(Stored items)

===============

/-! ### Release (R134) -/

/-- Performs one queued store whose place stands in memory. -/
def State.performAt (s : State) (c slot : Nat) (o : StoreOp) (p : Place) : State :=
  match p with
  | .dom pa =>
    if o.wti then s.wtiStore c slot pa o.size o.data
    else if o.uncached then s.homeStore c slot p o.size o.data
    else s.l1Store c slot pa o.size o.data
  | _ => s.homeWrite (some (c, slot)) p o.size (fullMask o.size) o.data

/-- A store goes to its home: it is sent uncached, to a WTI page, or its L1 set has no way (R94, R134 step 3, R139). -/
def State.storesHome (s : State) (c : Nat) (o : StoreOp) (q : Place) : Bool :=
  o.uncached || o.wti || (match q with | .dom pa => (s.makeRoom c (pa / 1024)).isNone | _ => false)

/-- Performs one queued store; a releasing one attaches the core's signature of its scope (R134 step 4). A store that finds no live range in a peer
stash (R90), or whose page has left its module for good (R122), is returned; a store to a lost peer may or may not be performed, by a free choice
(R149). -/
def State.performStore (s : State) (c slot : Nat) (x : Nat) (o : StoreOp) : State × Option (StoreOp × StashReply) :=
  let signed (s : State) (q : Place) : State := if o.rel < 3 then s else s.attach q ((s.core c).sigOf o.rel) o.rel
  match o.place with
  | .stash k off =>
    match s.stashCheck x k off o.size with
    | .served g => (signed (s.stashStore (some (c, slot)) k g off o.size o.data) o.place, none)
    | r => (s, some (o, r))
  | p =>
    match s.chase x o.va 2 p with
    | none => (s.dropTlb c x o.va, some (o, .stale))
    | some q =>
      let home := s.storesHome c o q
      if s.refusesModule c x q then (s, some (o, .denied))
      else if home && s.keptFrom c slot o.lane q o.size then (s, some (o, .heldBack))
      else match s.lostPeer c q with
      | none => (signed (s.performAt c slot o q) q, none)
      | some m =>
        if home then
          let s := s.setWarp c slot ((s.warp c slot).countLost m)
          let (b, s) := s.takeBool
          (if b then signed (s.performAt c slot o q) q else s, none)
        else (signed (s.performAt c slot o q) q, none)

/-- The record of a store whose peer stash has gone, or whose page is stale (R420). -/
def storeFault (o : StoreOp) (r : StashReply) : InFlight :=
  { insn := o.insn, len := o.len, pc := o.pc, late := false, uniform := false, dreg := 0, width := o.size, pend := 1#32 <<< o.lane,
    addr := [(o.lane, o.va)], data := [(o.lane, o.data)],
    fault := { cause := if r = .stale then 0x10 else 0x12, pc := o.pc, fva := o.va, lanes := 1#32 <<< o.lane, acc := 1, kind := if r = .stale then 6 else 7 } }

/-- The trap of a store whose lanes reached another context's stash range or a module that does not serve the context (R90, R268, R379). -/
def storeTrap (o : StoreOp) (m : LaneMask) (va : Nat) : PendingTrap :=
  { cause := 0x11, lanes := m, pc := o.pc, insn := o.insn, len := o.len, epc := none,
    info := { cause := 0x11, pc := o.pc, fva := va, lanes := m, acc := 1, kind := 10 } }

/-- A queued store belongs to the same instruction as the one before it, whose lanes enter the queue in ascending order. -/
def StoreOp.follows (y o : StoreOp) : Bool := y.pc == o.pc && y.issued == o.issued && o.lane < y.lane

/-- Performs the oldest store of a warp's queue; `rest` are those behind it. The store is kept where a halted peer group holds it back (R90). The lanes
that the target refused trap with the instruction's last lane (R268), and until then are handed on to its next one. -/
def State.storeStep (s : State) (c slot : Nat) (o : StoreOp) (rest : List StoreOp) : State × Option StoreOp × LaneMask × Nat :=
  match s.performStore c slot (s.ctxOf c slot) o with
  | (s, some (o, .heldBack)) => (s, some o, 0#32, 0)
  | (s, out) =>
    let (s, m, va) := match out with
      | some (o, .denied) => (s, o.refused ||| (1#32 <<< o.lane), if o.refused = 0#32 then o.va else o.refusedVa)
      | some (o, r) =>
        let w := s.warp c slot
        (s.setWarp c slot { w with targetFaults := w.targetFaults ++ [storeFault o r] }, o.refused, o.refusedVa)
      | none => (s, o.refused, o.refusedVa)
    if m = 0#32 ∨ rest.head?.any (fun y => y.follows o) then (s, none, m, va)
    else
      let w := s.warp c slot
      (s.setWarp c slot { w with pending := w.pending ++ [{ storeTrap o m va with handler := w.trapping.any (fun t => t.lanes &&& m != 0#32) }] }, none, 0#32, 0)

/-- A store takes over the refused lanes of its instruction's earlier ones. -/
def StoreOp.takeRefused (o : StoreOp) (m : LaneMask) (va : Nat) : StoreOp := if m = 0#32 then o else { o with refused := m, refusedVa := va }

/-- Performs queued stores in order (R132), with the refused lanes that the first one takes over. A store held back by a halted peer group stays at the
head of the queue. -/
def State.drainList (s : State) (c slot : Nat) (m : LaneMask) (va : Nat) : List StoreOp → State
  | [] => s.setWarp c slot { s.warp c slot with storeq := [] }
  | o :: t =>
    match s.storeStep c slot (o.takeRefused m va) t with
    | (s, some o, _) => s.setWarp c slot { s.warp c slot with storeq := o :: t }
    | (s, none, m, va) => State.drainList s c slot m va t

===============

▶ _Work request_
The lines above, starting at the one with "else (signed (s.performAt" and ending at the one with "def storeFault (o", are the only ones to return, exactly as written.

▶ _Solved problem_
        else (signed (s.performAt c slot o q) q, none)

/-- The record of a store whose peer stash has gone, or whose page is stale (R420). -/
def storeFault (o : StoreOp) (r : StashReply) : InFlight :=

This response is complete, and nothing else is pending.